In October 2013, Pure Strategic Limited was placed into compulsory liquidation following a winding up petition issued by HM Revenue and Customs. Following the liquidator’s appointment, the investigation found that for the period from at least October 2011 to October 2013, the company’s books were inadequate, as follows:

  • The liquidator was unable to verify expenditure from the company’s bank account totalling £260,442 or verify whether receipts into the company’s bank account totalling £296,617 were a true representation of the sales achieved by the company.
  • The liquidator was unable to verify whether there were any further company assets to those realised at the date of the liquidation. Additionally, in the event that any assets were disposed of prior to the liquidator’s appointment, it was not possible to verify either whether these assets were disposed of for full value or for the benefit of the company and its creditors generally.
  • The liquidator was unable to establish the true level of liabilities owed to HM Revenue and Customs.
  • Verify the position with regards to the personal withdrawals to the director totalling £110,500.
  • Provide HM Revenue & Customs with corporation tax returns for the periods ended 28 February 2008 to Liquidation, to establish the true level of any liabilities owed for corporation tax for all years from 2008 to liquidation.
  • Verify the number or nature of any employees the company may have had and consequently the extent of any consequential PAYE or NIC liabilities that may have been outstanding. 

The verification of the company’s true financial position was hampered further as a result of the director’s failing to lodge a statement of affairs for the company or ensure that the company complied with its statutory obligation to file accounts with Companies House from the date of incorporation.

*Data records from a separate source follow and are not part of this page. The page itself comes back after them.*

theorem takeHello_kept (a0) (a1) (a2) (s : State) : Kept s (takeHello a0 a1 a2 s) := by
  unfold takeHello
  dsimp only
  refine Kept.ite (fun _ => ?_) fun _ => ?_
  · refine Kept.trans ?_ (fence_kept ..)
    exact putLink_kept ..
  · refine Kept.trans ?_ (sendChain_kept ..)
    exact putLink_kept ..

theorem execLinkHello_kept (a0) (a1) (a2) {s t : State} (h : execLinkHello a0 a1 a2 s = .next t) : Kept s t := by
  unfold execLinkHello at h
  injection h with h
  subst h
  refine Kept.ite (fun _ => ?_) fun _ => ?_
  · exact takeHello_kept ..
  · exact Kept.refl _

theorem sendSignature_kept (a0) (s : State) : Kept s (sendSignature a0 s) := by
  unfold sendSignature
  dsimp only
  exact putLink_kept ..

theorem linkRespond_kept (a0) (a1) (s : State) : Kept s (linkRespond a0 a1 s) := by
  unfold linkRespond
  dsimp only
  refine Kept.trans ?_ (sendSignature_kept ..)
  exact putLink_kept ..

theorem takeChain_kept (a0) (a1) (a2) (a3) (s : State) : Kept s (takeChain a0 a1 a2 a3 s) := by
  unfold takeChain
  (split <;> try dsimp only)
  · refine Kept.ite (fun _ => ?_) fun _ => ?_
    · refine Kept.ite (fun _ => ?_) fun _ => ?_
      · exact putLink_kept ..
      · refine Kept.trans ?_ (linkRespond_kept ..)
        exact putLink_kept ..
    · exact fence_kept ..
  · exact fence_kept ..

theorem execLinkCertChain_kept (a0) (a1) (a2) {s t : State} (h : execLinkCertChain a0 a1 a2 s = .next t) : Kept s t := by
  unfold execLinkCertChain at h
  injection h with h
  subst h
  refine Kept.ite (fun _ => ?_) fun _ => ?_
  · exact takeChain_kept ..
  · exact Kept.refl _

theorem authDone_kept (a0) (s : State) : Kept s (authDone a0 s) := by
  unfold authDone
  dsimp only
  exact putLink_kept ..

theorem checkPosition_kept (a0) (s : State) : Kept s (checkPosition a0 s) := by
  unfold checkPosition
  refine Kept.ite (fun _ => ?_) fun _ => ?_
  · exact Kept.refl _
  · exact fence_kept ..

theorem takeCipher_kept (a0) (a1) (s : State) : Kept s (takeCipher a0 a1 s) := by
  unfold takeCipher
  refine Kept.ite (fun _ => ?_) fun _ => ?_
  · exact Kept.refl _
  · dsimp only
    refine Kept.trans ?_ (sendSignature_kept ..)
    exact putLink_kept ..

theorem takeSignature_kept (a0) (a1) (a2) (a3) (s : State) : Kept s (takeSignature a0 a1 a2 a3 s) := by
  unfold takeSignature
  dsimp only
  refine Kept.ite (fun _ => ?_) fun _ => ?_
  · refine Kept.trans ?_ (fence_kept ..)
    exact takeCipher_kept ..
  · refine Kept.trans ?_ (checkPosition_kept ..)
    refine Kept.trans ?_ (authDone_kept ..)
    exact takeCipher_kept ..

theorem execLinkTranscriptSignature_kept (a0) (a1) (a2) (a3) (a4) {s t : State} (h : execLinkTranscriptSignature a0 a1 a2 a3 a4 s = .next t) : Kept s t := by
  unfold execLinkTranscriptSignature at h
  injection h with h
  subst h
  refine Kept.ite (fun _ => ?_) fun _ => ?_
  · (split <;> try dsimp only)
    · exact takeSignature_kept ..
    · exact Kept.refl _
  · exact Kept.refl _

theorem checkFit_kept (a0) (s : State) : Kept s (checkFit a0 s) := by
  unfold checkFit
  refine Kept.ite (fun _ => ?_) fun _ => ?_
  · refine Kept.trans ?_ (linkLost_kept ..)
    refine Kept.trans ?_ (report_kept ..)
    exact putLink_kept ..
  · exact Kept.refl _

theorem enterUp_kept (a0) (a1) (s : State) : Kept s (enterUp a0 a1 s) := by
  unfold enterUp
  dsimp only
  refine Kept.trans ?_ (checkFit_kept ..)
  refine Kept.trans ?_ (setOff_kept ..)
  exact putLink_kept ..

theorem execDelayMeasureDone_kept (a0) (a1) {s t : State} (h : execDelayMeasureDone a0 a1 s = .next t) : Kept s t := by
  unfold execDelayMeasureDone at h
  injection h with h
  subst h
  refine Kept.ite (fun _ => ?_) fun _ => ?_
  · exact enterUp_kept ..
  · exact Kept.refl _

theorem loseSignal_kept (a0) (s : State) : Kept s (loseSignal a0 s) := by
  unfold loseSignal
  split
  · exact leaveUp_kept ..
  · exact putLink_kept ..
  · exact Kept.refl _
  · exact Kept.refl _
  · exact toDown_kept ..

Robert Clarke, Head of Company Investigation at the Insolvency Service said: “keeping proper records is a pivotal duty for directors and there is no place in the business environment for those who neglect their responsibilities in this area and cover up the activities of the companies they manage. The lack of records in this case made it impossible to determine whether there was other, more serious misconduct at Pure Strategic and that is reflected in the period of the disqualification.”

The fact that this director has been disqualified for a significant number of years is a reminder to all directors that proper accounting records should be kept.  When a company enters into insolvency, the liquidator will report the failure to maintain proper records to the Insolvency Service, who will investigate you and may seek to disqualify you from acting as a director.  If any director is unsure of what accounting records should be kept and for what period, they should seek advice from their accountants.